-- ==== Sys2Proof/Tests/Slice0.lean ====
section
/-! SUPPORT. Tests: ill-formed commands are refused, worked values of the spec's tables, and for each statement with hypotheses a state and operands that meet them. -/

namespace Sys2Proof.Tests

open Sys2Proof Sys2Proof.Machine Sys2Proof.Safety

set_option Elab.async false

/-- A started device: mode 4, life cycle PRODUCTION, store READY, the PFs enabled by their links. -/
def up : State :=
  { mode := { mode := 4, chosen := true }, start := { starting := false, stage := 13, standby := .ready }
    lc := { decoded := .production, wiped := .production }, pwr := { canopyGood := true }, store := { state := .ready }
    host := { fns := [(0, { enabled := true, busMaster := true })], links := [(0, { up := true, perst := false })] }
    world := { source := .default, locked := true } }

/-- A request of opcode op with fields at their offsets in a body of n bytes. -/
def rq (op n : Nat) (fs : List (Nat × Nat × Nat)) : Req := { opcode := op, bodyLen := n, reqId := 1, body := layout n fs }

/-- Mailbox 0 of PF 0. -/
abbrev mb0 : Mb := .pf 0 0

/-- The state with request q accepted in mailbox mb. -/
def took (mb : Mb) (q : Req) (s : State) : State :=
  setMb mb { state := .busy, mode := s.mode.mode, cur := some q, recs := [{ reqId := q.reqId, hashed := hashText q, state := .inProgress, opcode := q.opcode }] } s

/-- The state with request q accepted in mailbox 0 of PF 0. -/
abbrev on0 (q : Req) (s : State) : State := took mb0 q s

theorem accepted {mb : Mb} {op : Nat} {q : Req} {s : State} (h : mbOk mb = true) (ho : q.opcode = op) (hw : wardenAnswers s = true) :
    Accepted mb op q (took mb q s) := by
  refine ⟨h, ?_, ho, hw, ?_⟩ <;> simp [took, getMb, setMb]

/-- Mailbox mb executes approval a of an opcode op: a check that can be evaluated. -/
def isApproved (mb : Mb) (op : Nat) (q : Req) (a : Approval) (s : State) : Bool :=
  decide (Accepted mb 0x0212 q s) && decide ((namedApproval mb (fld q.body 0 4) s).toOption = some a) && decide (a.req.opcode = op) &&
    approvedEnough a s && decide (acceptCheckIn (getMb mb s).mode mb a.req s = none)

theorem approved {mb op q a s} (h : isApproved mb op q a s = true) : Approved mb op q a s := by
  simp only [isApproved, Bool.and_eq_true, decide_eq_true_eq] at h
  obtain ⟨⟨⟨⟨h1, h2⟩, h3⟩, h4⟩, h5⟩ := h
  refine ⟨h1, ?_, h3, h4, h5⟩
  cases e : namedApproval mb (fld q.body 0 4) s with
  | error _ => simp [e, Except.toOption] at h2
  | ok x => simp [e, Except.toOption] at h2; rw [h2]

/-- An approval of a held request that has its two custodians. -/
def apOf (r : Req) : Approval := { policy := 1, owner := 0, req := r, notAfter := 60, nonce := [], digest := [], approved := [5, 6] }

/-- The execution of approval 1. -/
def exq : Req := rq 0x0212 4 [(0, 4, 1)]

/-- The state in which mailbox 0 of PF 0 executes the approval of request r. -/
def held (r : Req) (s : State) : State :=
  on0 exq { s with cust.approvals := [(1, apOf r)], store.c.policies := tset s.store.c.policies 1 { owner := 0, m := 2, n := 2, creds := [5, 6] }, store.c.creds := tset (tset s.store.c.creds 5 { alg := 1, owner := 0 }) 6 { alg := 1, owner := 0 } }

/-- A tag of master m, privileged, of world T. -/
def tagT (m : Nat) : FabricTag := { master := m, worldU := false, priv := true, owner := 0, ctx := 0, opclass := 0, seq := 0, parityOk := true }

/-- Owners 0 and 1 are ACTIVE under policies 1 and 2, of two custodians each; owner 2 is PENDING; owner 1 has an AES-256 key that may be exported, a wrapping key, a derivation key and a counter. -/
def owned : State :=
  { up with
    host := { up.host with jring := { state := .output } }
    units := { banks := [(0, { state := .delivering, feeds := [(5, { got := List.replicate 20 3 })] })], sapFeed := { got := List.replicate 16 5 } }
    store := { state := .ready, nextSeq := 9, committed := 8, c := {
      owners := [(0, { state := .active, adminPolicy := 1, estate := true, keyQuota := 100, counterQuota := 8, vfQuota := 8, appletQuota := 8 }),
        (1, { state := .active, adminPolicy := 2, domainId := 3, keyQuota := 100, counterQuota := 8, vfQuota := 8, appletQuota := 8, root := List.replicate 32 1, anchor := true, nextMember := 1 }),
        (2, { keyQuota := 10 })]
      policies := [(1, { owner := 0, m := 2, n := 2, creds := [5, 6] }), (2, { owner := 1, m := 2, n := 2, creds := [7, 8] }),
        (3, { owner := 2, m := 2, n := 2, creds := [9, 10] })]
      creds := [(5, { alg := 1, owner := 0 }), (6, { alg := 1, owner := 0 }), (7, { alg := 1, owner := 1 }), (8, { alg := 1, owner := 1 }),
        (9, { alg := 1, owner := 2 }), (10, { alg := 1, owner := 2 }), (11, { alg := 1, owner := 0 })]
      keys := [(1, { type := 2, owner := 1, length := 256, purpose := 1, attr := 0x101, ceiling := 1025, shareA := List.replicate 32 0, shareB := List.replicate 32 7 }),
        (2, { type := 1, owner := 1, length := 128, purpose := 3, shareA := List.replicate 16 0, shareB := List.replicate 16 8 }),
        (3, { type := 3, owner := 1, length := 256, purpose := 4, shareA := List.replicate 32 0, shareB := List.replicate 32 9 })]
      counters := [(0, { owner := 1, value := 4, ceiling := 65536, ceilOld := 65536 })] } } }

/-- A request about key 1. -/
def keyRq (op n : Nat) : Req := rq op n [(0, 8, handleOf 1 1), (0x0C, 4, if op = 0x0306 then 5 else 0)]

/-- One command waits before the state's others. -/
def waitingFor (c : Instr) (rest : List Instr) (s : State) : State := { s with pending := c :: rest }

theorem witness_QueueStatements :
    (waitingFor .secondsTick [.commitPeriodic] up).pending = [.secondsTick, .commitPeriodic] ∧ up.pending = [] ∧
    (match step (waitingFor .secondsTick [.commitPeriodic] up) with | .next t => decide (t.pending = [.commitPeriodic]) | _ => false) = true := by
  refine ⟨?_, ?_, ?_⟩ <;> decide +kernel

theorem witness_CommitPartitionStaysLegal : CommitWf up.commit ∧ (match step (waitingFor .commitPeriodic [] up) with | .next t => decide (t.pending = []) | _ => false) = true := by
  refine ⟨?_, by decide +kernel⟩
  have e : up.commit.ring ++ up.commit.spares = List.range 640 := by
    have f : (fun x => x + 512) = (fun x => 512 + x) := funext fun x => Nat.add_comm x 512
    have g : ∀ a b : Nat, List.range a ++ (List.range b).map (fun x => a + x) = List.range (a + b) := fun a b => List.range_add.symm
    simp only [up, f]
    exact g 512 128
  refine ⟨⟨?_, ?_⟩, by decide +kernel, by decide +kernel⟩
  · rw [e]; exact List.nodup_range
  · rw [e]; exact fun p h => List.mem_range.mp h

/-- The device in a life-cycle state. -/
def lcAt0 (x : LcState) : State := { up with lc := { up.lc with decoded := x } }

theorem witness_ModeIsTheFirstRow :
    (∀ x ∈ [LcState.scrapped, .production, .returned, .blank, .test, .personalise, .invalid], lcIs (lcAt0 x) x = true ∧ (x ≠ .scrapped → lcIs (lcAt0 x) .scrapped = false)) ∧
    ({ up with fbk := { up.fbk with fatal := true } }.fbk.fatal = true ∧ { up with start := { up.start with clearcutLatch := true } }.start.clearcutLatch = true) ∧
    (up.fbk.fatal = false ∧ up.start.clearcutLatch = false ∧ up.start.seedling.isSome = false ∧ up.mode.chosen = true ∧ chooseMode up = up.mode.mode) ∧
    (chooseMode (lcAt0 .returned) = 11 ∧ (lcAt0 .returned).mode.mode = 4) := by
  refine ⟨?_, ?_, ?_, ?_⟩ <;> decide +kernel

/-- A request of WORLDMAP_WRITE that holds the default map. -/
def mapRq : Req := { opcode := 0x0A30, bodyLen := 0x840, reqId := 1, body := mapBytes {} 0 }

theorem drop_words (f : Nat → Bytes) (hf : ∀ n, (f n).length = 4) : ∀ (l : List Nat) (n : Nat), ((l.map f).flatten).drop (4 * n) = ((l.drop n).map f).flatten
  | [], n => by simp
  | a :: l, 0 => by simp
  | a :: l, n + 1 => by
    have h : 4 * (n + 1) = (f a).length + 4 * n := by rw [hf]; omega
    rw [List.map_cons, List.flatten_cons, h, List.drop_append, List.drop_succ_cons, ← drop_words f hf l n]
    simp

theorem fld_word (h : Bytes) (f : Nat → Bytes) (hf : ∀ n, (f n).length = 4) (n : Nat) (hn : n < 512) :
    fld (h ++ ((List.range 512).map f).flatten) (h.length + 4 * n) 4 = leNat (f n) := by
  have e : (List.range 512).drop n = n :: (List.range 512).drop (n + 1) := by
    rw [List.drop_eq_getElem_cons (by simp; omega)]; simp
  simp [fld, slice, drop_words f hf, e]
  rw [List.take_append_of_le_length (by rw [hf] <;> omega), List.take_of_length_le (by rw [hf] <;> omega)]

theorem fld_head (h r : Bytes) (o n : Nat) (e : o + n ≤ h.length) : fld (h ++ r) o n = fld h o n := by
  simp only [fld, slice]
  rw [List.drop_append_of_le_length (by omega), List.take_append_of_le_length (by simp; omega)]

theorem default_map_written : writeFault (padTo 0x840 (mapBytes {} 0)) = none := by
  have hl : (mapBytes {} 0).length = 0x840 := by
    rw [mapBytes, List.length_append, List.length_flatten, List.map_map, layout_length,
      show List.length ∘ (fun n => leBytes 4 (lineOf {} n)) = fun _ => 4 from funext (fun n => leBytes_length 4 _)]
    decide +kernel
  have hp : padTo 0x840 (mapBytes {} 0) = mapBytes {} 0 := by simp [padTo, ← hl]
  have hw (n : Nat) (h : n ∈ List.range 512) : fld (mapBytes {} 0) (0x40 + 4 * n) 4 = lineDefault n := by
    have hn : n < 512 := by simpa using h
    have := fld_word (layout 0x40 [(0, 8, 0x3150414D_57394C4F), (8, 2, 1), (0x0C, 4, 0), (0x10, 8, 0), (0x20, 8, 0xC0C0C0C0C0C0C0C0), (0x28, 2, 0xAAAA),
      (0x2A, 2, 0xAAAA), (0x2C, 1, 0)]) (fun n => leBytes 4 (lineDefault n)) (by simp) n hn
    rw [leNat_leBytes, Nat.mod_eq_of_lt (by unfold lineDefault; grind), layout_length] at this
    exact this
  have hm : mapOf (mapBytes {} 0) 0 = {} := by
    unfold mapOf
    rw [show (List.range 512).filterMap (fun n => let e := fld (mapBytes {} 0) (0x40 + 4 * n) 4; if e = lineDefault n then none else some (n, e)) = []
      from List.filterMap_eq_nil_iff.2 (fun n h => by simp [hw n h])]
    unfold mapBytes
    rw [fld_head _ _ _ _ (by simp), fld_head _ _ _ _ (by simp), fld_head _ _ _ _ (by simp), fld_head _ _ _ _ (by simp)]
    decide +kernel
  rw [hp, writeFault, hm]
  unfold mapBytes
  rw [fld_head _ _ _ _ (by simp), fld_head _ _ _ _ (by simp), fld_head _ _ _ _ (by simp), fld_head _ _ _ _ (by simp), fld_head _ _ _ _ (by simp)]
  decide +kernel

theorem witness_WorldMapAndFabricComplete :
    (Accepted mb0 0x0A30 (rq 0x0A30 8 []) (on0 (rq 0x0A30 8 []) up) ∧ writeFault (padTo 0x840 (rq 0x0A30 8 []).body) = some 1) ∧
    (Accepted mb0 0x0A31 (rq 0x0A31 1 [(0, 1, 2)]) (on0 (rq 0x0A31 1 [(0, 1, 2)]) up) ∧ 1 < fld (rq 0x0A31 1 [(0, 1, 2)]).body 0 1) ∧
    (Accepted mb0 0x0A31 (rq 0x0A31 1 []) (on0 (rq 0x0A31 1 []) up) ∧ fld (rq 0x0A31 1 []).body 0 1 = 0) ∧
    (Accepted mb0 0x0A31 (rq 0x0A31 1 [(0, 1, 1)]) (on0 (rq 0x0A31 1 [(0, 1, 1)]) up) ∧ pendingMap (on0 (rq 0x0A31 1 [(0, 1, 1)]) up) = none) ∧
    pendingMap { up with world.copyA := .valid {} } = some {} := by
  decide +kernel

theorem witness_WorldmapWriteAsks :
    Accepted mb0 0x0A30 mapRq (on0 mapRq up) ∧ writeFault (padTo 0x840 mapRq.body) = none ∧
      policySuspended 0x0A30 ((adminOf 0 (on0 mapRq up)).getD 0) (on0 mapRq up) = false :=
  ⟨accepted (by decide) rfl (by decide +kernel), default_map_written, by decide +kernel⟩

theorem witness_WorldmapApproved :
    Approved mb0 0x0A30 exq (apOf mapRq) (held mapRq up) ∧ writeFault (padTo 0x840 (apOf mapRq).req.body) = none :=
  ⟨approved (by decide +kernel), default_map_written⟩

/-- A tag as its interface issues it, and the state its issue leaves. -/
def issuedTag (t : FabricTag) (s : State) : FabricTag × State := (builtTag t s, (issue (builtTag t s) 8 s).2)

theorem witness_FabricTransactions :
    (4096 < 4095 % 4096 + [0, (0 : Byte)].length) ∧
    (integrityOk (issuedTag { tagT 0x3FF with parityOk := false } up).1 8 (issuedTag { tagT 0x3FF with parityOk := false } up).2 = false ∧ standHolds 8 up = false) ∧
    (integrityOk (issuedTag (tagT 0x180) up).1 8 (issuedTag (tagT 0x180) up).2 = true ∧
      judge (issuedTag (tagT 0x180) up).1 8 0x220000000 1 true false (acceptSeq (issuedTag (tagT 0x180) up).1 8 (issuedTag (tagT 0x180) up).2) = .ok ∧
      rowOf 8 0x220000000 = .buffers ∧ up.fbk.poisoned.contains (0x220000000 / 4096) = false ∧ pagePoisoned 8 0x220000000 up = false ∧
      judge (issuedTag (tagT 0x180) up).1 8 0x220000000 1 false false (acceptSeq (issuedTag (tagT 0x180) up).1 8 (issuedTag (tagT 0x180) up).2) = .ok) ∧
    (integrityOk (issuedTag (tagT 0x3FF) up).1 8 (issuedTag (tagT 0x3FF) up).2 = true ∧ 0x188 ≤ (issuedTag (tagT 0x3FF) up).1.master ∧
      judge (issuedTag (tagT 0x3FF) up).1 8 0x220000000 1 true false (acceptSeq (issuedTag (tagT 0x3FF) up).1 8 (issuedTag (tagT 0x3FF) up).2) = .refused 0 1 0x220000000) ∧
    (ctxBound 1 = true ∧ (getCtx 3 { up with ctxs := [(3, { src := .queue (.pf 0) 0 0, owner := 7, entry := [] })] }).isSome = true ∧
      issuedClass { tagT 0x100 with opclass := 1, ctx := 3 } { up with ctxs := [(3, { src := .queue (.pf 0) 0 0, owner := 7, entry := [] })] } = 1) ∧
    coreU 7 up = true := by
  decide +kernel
────────────────
Return exactly, and only, the lines above starting at the line that contains "l, n + 1 => by" and ending at the line that contains "simp [fld, slice, drop_words f hf, e]".

Task result -
  | a :: l, n + 1 => by
    have h : 4 * (n + 1) = (f a).length + 4 * n := by rw [hf]; omega
    rw [List.map_cons, List.flatten_cons, h, List.drop_append, List.drop_succ_cons, ← drop_words f hf l n]
    simp

theorem fld_word (h : Bytes) (f : Nat → Bytes) (hf : ∀ n, (f n).length = 4) (n : Nat) (hn : n < 512) :
    fld (h ++ ((List.range 512).map f).flatten) (h.length + 4 * n) 4 = leNat (f n) := by
  have e : (List.range 512).drop n = n :: (List.range 512).drop (n + 1) := by
    rw [List.drop_eq_getElem_cons (by simp; omega)]; simp
  simp [fld, slice, drop_words f hf, e]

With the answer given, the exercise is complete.